Can organizations ever give up their attachment to money?
“Financier leaving your little room/where the money is made but not spent,” wrote the poet W.H. Auden, “the game is up for you and for the others.” Auden’s warning to a sick society, written just after the 1929 Wall St crash, was very nearly fulfilled. Only the massive rearmament and mobilization of the late 1930s and the Second World War saved the financial system of the day from destruction.
And now, here we are again. The western economy may have collapsed completely by the time you read this (in which case you may not be reading it all); but, even if things don’t get quite that bad, it’s obvious that the game is up, not just for much of the finance industry, but for an entire philosophy of management and leadership—borrowed ultimately from that industry—which tries to motivate people through greed.
Incentives to be stupid
I wrote in an earlier post about the dangers of “monetizing” organizations: trying to motivate people by giving them financial incentives to do things.
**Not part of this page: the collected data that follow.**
-- ==== Sys2Proof/Machine/Links.lean ====
section
/-! DEFINITION. The Xiulil link layer (R283 to R302): beats and their acknowledgement, negotiation, training, retraining,
fences, and what is lost with a link. -/

namespace Sys2Proof.Machine

/-! ## Tags (R286, R287) -/

/-- The 76 bytes a CRC covers. -/
def crcBytes (f : Flit) : List Byte := leBytes 12 (f.tag.toNat % 2 ^ 96) ++ pad64 (f.payload.take 64)

def flitCrc (wide : Bool) (f : Flit) : Nat := if wide then crc32c (crcBytes f) else crc16From 0xFFFF (crcBytes f)

def flitCrcOk (wide : Bool) (f : Flit) : Bool := tg f 96 32 == flitCrc wide f

/-- Does the link's mode use CRC-32? -/
def wideCrc (s : State) (l : Nat) : Bool := modeBit s l 33

def bufSize (vc : Nat) : Nat := match vc with | 0 => 16 | 1 => 64 | _ => 256

def queueOf (k : LinkSt) (vc : Nat) : List Flit := match vc with | 0 => k.q0 | 1 => k.q1 | 2 => k.q2 | _ => k.q3
def dropHead (k : LinkSt) (vc : Nat) : LinkSt :=
  match vc with
  | 0 => { k with q0 := k.q0.drop 1 } | 1 => { k with q1 := k.q1.drop 1 } | 2 => { k with q2 := k.q2.drop 1 }
  | _ => { k with q3 := k.q3.drop 1 }

/-- A flit of a channel that may leave: the first of its queue, when credit allows. -/
def mayLeave (k : LinkSt) (vc : Nat) : Option Flit :=
  match queueOf k vc with
  | f :: _ => if (fCost f) ≤ k.cred.getD vc 0 then some f else none
  | [] => none

/-- Which of VC2 and VC3 has its turn (R290). -/
def turnVc (s : State) (k : LinkSt) : Nat :=
  let w := max 1 (fld s Reg.xlCtrl Fl.xlCtrl_WDATA)
  let m := max 1 (fld s Reg.xlCtrl Fl.xlCtrl_WMC)
  if k.turn % (w + m) < w then 2 else 3

/-- A turn given away moves on to the other channel. -/
def nextTurn (s : State) (k : LinkSt) : Nat :=
  let w := max 1 (fld s Reg.xlCtrl Fl.xlCtrl_WDATA)
  let m := max 1 (fld s Reg.xlCtrl Fl.xlCtrl_WMC)
  if k.turn % (w + m) < w then w else 0

def spend (k : LinkSt) (f : Flit) : LinkSt :=
  { dropHead k (fVc f) with cred := k.cred.set (fVc f) (k.cred.getD (fVc f) 0 - (fCost f)) }

/-- One lane takes a flit by strict priority: flits kept across retraining, then VC0, VC1, then VC2 and VC3 by weight
(R290, R300). -/
def pickFlit (s : State) (k : LinkSt) : Flit × LinkSt :=
  match k.kept with
  | f :: fs => (f, { k with kept := fs })
  | [] =>
    match mayLeave k 0, mayLeave k 1 with
    | some f, _ => (f, spend k f)
    | none, some f => (f, spend k f)
    | none, none =>
      let a := turnVc s k
      match mayLeave k a with
      | some f => (f, { spend k f with turn := k.turn + 1 })
      | none =>
        match mayLeave k (5 - a) with
        | some f => (f, { spend k f with turn := nextTurn s k + 1 })
        | none => (mkFlit 0 0 0 0 (List.replicate 64 0), k)

def pickFlits (s : State) : Nat → LinkSt → List Flit × LinkSt
  | 0, k => ([], k)
  | n + 1, k =>
    let (f, k) := pickFlit s k
    let (fs, k) := pickFlits s n k
    (f :: fs, k)

/-- The channel whose credits a lane returns, and how many (R286). -/
def takeRet (k : LinkSt) : (Nat × Nat) × LinkSt :=
  match (List.range 4).find? (fun v => k.ret.getD v 0 != 0) with
  | none => ((0, 0), k)
  | some v =>
    let n := min 63 (k.ret.getD v 0)
    ((v, n), { k with ret := k.ret.set v (k.ret.getD v 0 - n) })

/-- A flit's payload with the transmit timestamps of R293 written in: t1, t3, and that of a probe or its reply. -/
def stampFlit (s : State) (f : Flit) : Flit :=
  let t := (fMhdr f) / 2 ^ 60
  let probe := t == 0 && (bits (fMhdr f) 0 8 == 4 || bits (fMhdr f) 0 8 == 5)
  if (fKind f) == 1 && (fVc f) == 0 && (t == 1 || t == 2 || probe) then
    { f with payload := leBytes 8 (tstamp s) ++ f.payload.drop 8 }
  else f

def idleFlit : Flit := mkFlit 0 0 0 0 (List.replicate 64 0)

/-- The flits of a new beat take credits to return, each lane those of one channel (R286, R289). -/
def giveCredits : List Flit → LinkSt → List Flit × LinkSt
  | [], k => ([], k)
  | f :: fs, k =>
    let ((v, n), k) := takeRet k
    let r := giveCredits fs k
    (⟨BitVec.ofNat 128 (f.tag.toNat % 2 ^ 72 + (n <<< 72) + (v <<< 78)), f.payload⟩ :: r.1, r.2)

/-- Complete a tag: sequence, acknowledgement and CRC; the credits stand in it. -/
def tagFlit (wide : Bool) (sq : Nat) (k : LinkSt) (f : Flit) : Flit :=
  let t := f.tag.toNat % 2 ^ 80 + (b2n k.nak <<< 80) + (b2n k.rxAny <<< 81) + (((k.rxSeq + 127) % 128) <<< 82) +
    ((sq % 128) <<< 89)
  ⟨BitVec.ofNat 128 (t + (flitCrc wide ⟨BitVec.ofNat 128 t, f.payload⟩ <<< 96)), f.payload⟩

/-- A new beat of flits already taken from their queues leaves, and is kept until it is acknowledged (R288). -/
def newBeat (s : State) (l : Nat) (k : LinkSt) (fs : List Flit) : State :=
  let r := giveCredits (fs.map (stampFlit s)) k
  let k := r.2
  let gs := r.1.map (tagFlit (wideCrc s l) k.txSeq k)
  emit (setLink s l { k with unacked := k.unacked ++ [(k.txSeq, r.1)], txSeq := (k.txSeq + 1) % 128 }) (.beat l gs)

/-- A beat of an IDLE flit on each lane that has no new number; it only acknowledges (R288). -/
def ackBeat (s : State) (l : Nat) : State :=
  let k := link s l
  emit s (.beat l (List.replicate (laneCount s l) (tagFlit (wideCrc s l) (k.txSeq + 127) k idleFlit)))

/-- The oldest beat still to be resent leaves once more (R288). -/
def resendBeat (s : State) (l : Nat) : State :=
  let k := link s l
  match k.replay with
  | [] => s
  | (q, fs) :: rest =>
    let first := k.unacked.head?.any (fun b => b.1 == q)
    let s := setLink s l { k with replay := rest, repCnt := k.repCnt + b2n first }
    emit (incFld s (Reg.xlLnkErr l) Fl.xlLnkErr_REPLAYS 1) (.beat l (fs.map (tagFlit (wideCrc s l) q k)))

/-! ## Fences of a link (R299, R380) -/

/-- A LINKCTL message that waits to leave. -/
def ctlWaits (k : LinkSt) : Bool := (k.q0 ++ k.kept).any (fun f => fKind f == 1 && fVc f == 0 && msgType 0 (fMhdr f))

/-- A fenced link is a resource that a stream uses: its multicast group receives or sends over it, or it writes to a
stratum whose route names the link and no longer leads on (R152). (DESIGN CHOICE, log 140) -/
def usesLink (s : State) (l i : Nat) : Bool :=
  let d := desc s i
  let a := Reg.stmMcast d.group
  if d.mc then
    if d.kind == 1 then fld s a Fl.stmMcast_UPLINK == l else bit (fld s a Fl.stmMcast_DOWN) l
  else d.remote && routesBack s d.xstratum (some l) && nextLink s d.xstratum 2 none == .fail

/-- Streams that use a fenced link halt (R152). (DESIGN CHOICE, log 140) -/
def haltUsers (s : State) (l : Nat) : State :=
  (List.range 64).foldl (fun s i =>
    if (sState s i == Ss.running || sState s i == Ss.ended) && usesLink s l i then haltStream s i St.linkDown else s) s

/-- Both sides have exchanged fence and fence acknowledged: the link is FENCED (R299). -/
def checkFenced (s : State) (l : Nat) : State :=
  let k := link s l
  if linkActive s l && k.fenceTx && k.fenceAck && k.fenceRx && !ctlWaits k then
    let s := setLink s l { k with fenceTx := false, fenceAck := false, fenceRx := false, retrained := true }
    haltUsers (linkGone (setLinkState s l Lk.fenced) l) l
  else s

/-- One beat slot of an ACTIVE link: a replayed beat, an IDLE beat while 64 wait for acknowledgement, or a new beat
(R283, R288, R290). (DEDUCED, log 45) -/
def sendBeat (s : State) (l : Nat) : State :=
  let k := link s l
  if !linkActive s l then s
  else if !k.replay.isEmpty then resendBeat s l
  else if k.unacked.length ≥ 64 then ackBeat s l
  else
    let r := pickFlits s (laneCount s l) k
    checkFenced (newBeat s l r.2 r.1) l

/-- A LINKCTL message in a beat of its own: CALIBRATE sends its probes so, outside the numbering of ACTIVE (R298).
(DESIGN CHOICE, log 44) -/
def ctlBeat (s : State) (l op p0 p1 : Nat) : State :=
  let f := mkFlit 0 1 0 (vc0Hdr s 0 op) (pad64 (payloadOf [p0, p1]))
  emit s (.beat l ((f :: List.replicate (laneCount s l - 1) idleFlit).map (tagFlit (wideCrc s l) 0 LinkSt.init)))

/-! ## Negotiation (R296, R297) -/

/-- What the hardware offers on a link, with the widths and divisors that its physical layer has (R285). -/
def hwCaps (s : State) (l : Nat) : Nat :=
  let p := if l < 4 then 0x3F else (link s l).phys % 64
  let width := if l < 4 then bits p 3 3 else bits p 3 3 / 2 * 2
  -- MCR, ZRC, CRC-32 and CRC-16, SEMT, TICKC: [35:30] all offered; PAYLOAD [38:36] all
  (width <<< 42) + (bits p 0 3 <<< 39) + (7 <<< 36) + (0x3F <<< 30)

/-- The capability word (R296). (DESIGN CHOICE, log 43) -/
def capWord (s : State) (l : Nat) : Nat :=
  let allow := bits (fld s (Reg.xlLnkPol l) Fl.xlLnkPol_ALLOW) 0 15 <<< 30
  let k := link s l
  (1 <<< 56) + (stratum s <<< 46) + (b2n (decide (4 ≤ l)) <<< 45) + (hwCaps s l &&& allow) +
    (if k.retrained then (1 <<< 23) + (k.rxSeq <<< 16) else 0)

/-- The highest bit of a group that both offer; none: nothing common. -/
def pickGroup (c lo n : Nat) : Option Nat :=
  ((List.range n).reverse.find? (fun i => bit c (lo + i))).map (fun i => 1 <<< (lo + i))

/-- select of R297: a and b the two capability words. -/
def selectMode (s : State) (l a b : Nat) : Option Nat :=
  let b := if bits b 56 8 = 1 then b else bits b 45 1 <<< 45
  let c := a &&& b
  if bit a 45 != bit b 45 then none
  else
    match pickGroup c 42 3, pickGroup c 39 3, pickGroup c 36 3, pickGroup c 32 2 with
    | some w, some d, some p, some q =>
      let m := (1 <<< 56) + (stratum s <<< 46) + (bits a 45 1 <<< 45) + w + d + p + q + (bits c 35 1 <<< 35) +
        (bits c 34 1 <<< 34) + (bits c 31 1 <<< 31) + (bits c 30 1 <<< 30)
      let req := fld s (Reg.xlLnkPol l) Fl.xlLnkPol_REQ
      if (bit req 3 && !bit m 33) || (bit req 2 && !bit m 30) || (bit req 1 && !bit m 31) || (bit req 0 && !bit m 35)
      then none else some m
    | _, _, _, _ => none

/-! ## What is lost with a link (R301) -/

/-- Flits that a link still holds, in the order in which they would leave. -/
def heldFlits (k : LinkSt) : List Flit := k.unacked.flatMap (·.2) ++ k.kept ++ k.q1 ++ k.q2

/-- Headers of the routed messages that are lost with a link: those whose HEAD it holds, and the WRITE whose HEAD has
been delivered while flits of it are still held (R301). -/
def lostHdrs (k : LinkSt) : List (Nat × Nat) :=
  let fs := (heldFlits k).filter (fun f => fKind f != 0 && (fVc f == 1 || fVc f == 2))
  let cut := match fs.find? (fun f => fVc f == 2) with
    | some f => if fKind f == 1 then [] else [(2, k.head2)]
    | none => []
  cut ++ (fs.filter (fun f => fKind f == 1)).map (fun f => (fVc f, fMhdr f))

/-- The stream whose WRITE has a header. -/
def lostWrite (s : State) (l : Nat) (h : Nat × Nat) : Option Nat :=
  let m := h.2
  if h.1 == 2 && bits m 40 10 == stratum s then
    (s.writes.find? (fun w => w.link = l && w.dst = bits m 50 10 && w.tenant = bits m 38 2 && w.offset = bits m 12 26 &&
      w.stream < 64)).map (·.stream)
  else none

/-- Held traffic of a link is given up (R301). (DEDUCED, log 46) -/
def loseTraffic (s : State) (l : Nat) (inj : Bool) : State :=
  let k := link s l
  let hs := lostHdrs k
  let n := hs.length
  let streams := (hs.filterMap (lostWrite s l)).eraseDups
  let s := setLink s l { LinkSt.init with phys := k.phys, fence := k.fence, unfence := k.unfence }
  let s := if n = 0 && !inj then s else
    let s := incFld s (Reg.xlLnkCnt l) Fl.xlLnkCnt_LOST n
    let s := setFlag s (Reg.xlLnkStat l) Fl.xlLnkStat_LOST true
    recordErr s { ErrRec.ofDet 2 0x13 with lkind := 2, loc := l, inj := inj }
  streams.foldl (fun s i => haltStream s i St.linkDown) s

/-- A CLEAVE return over a link that cannot come back ends with LINK_DOWN (R380). -/
def unfenceFailed (s : State) (l : Nat) : State :=
  let ends (c : Option (Nat × Nat)) (s : State) : State :=
    match c with
    | some (v, q) => completeJob (addCond s v q St.linkDown) v q
    | none => s
  let k := link s l
  let s := setLink s l { k with unfence := none, fence := none }
  ends k.fence (ends k.unfence s)

/-- The link leaves service: traffic and its part in the tick tree are gone. (DEDUCED, log 46) -/
def linkOut (s : State) (l st : Nat) (inj : Bool) : State :=
  let s := linkGone (loseTraffic (setLinkState s l st) l inj) l
  checkLinkup (unfenceFailed s l)

/-- Entry to DOWN (R299, R301). -/
def linkToDown (s : State) (l : Nat) (inj : Bool) : State :=
  linkOut (setFlag s (Reg.xlLnkStat l) Fl.xlLnkStat_DOWN true) l Lk.down inj

/-! ## Training (R299) -/

/-- ANNOUNCE: the capability word is sent. -/
def announce (s : State) (l : Nat) : State :=
  let s := setLinkState s l Lk.announce
  let w := capWord s l
  emit (wr s (Reg.xlLnkCap l) (BitVec.ofNat 64 w)) (.link l 1 [w] [])

/-- A training pass begins: a reloaded policy of the link takes effect (R338). -/
def trainPol (s : State) (l : Nat) : State :=
  match s.slt.polLater.find? (fun p => p.1 == l) with
  | none => s
  | some p => applyRec { s with slt := { s.slt with polLater := s.slt.polLater.filter (fun q => q.1 != l) } }
      (Reg.xlLnkPol l, p.2.toNat)

def toDetect (s : State) (l : Nat) : State := setLinkState (trainPol s l) l Lk.detect

/-- LINKUP begins: every enabled link starts to train (R299). -/
def linksStart (s : State) : State :=
  checkLinkup ((List.range 6).foldl (fun s l =>
    if flag s (Reg.xlLnkPol l) Fl.xlLnkPol_ENABLE && linkState s l == Lk.off then toDetect s l else s) s)

/-- A beat's flits without IDLE ones and without the request for the retraining that is over (R300). -/
def stripIdle (fs : List Flit) : List Flit :=
  (fs.filter (fun f => fKind f != 0 && !(fKind f == 1 && fVc f == 0 && fMhdr f / 2 ^ 60 == 0 && bits (fMhdr f) 0 8 == 1))).map
    (fun f => ⟨BitVec.ofNat 128 (f.tag.toNat % 2 ^ 72), f.payload⟩)

/-- Beats that the partner has not delivered, from the SEQ that it expects on (R300). -/
def undelivered (k : LinkSt) : List (Nat × List Flit) :=
  match k.resume with
  | none => k.unacked
  | some q => k.unacked.dropWhile (fun b => (b.1 + 128 - q) % 128 ≥ 64)

/-- Flits to send again before anything new, oldest first (R300). (DEDUCED, log 45) -/
def keptFrom (k : LinkSt) : List Flit := stripIdle ((undelivered k).flatMap (·.2)) ++ k.kept

/-- The credits that undelivered beats carried are still to be returned, and the request's own credit is unspent (R289,
R300). -/
def backCredits (k : LinkSt) : LinkSt :=
  (undelivered k).foldl (fun k b => b.2.foldl (fun k f =>
    let v := tg f 78 2
    let k := { k with ret := k.ret.set v (k.ret.getD v 0 + tg f 72 6) }
    if fKind f == 0 || !(stripIdle [f]).isEmpty then k else { k with cred := k.cred.set 0 (k.cred.getD 0 0 + 1) }) k) k

/-- What triggers a retraining: this block, the partner's request, or the loss of the physical link (R300). -/
inductive Retrain where
  | own
  | partner
  | lost
  deriving DecidableEq, Repr

/-- A request to retrain leaves for the partner, where a beat may be sent at all (R293, R300).
(DESIGN CHOICE, log 45) -/
def askPartner (s : State) (l : Nat) : State :=
  let k := link s l
  let f := mkFlit 0 1 0 (vc0Hdr s 0 1) (List.replicate 64 0)
  if k.replay.isEmpty && k.unacked.length < 64 && k.cred.getD 0 0 != 0 then
    newBeat s l { k with cred := k.cred.set 0 (k.cred.getD 0 0 - 1) } (f :: List.replicate (laneCount s l - 1) idleFlit)
  else s

/-- A fence of the link was asked for on this clock (R302). (DEDUCED, log 141) -/
def fencedNow (s : State) (l : Nat) : Bool :=
  let k := link s l
  (k.fence.isSome || k.fenceTx) && k.fenceAt == tstamp s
There’s a lot of agreement now that this approach can hurt organizations. Until the last few weeks, though, I don’t think anyone had appreciated quite how quickly it could completely destroy them.
The disappearance of the largest banks in the United States turns out, on examination, to be related to quite small and technical changes in the rules governing how much money they were allowed to borrow. Give somebody an incentive to be stupid and they will be stupid. Give somebody a large incentive to be stupid—like allowing them to borrow thirty times the capital of their bank to gamble with—and they will be extra-stupid. What are we going to do about this?
Obviously, different types of organizations will always have different relationships with money: a merchant bank and a school will never look at financial incentives in quite the same way. But it’s clear that the time has come to think again about a basic question: what effect does offering financial incentives to the workforce have on how an organization works? It used to be argued that organizations would benefit because people were motivated by more money to work harder. In fact, it turns out that people simply do more of what brings them extra money, at the expense of what doesn’t, even if the latter is actually more important.
Why is money supposed to motivate people?
It can’t be because people value money as money—like a miser, dripping gold coins through his fingers in a darkened cellar. That would be pathological. Presumably it’s because of what money is supposed to bring: status, freedom, and, most of all possessions. These things are supposed to make us happy. And the purpose of earning money is ultimately to be happy . . . Isn’t it?
At this point, we should remember that Buddhists have always argued that it’s precisely this hunger for the things that money is able to buy—“attachment” as it’s called—which is at the root of unhappiness. [Navajo myth refers to evil and witchcraft as "the way to make money."—Editor] True happiness comes from letting these attachments go. Some people interpret this as giving up all your possessions and going to live in a wooden hut in the forest. That can work in certain cases, but it’s not money or what money can buy which is the problem, but rather our relationship with these things. Too often, we don’t own these possessions: they own us.
Rethinking our relationship with money
The cure for this problem is to rethink our relationship with money—not just as individuals, but as leaders and members of organizations. For some years now, organizations have tried to motivate people by extrinsic rewards—money, status and so forth—rather than the intrinsic rewards of the job itself. As a result, people have come to measure their worth by their salary, the size of their office or the type of car they have been given. Yet, as Buddhists have long pointed out, unlike job satisfaction, extrinsic rewards can never be big enough to make us satisfied forever. There’s always more money, a bigger office, a better car. No wonder so many people in organizations today are rich and still unhappy.
Workers in organizations take their cues from the top. A good start would be a rigorous programme to ban every single financial incentive. Then, when the attachment to money and status has been flushed out of the system, you can start building a new system in which money is just a way of translating work into the means of living; and status comes not from the size of your salary, you office or your car, but the respect of your peers.
Organisations which hope to survive will have to move in this direction anyway. The sooner they start doing it the better. As Auden wrote in the same poem: “it is later than you think”.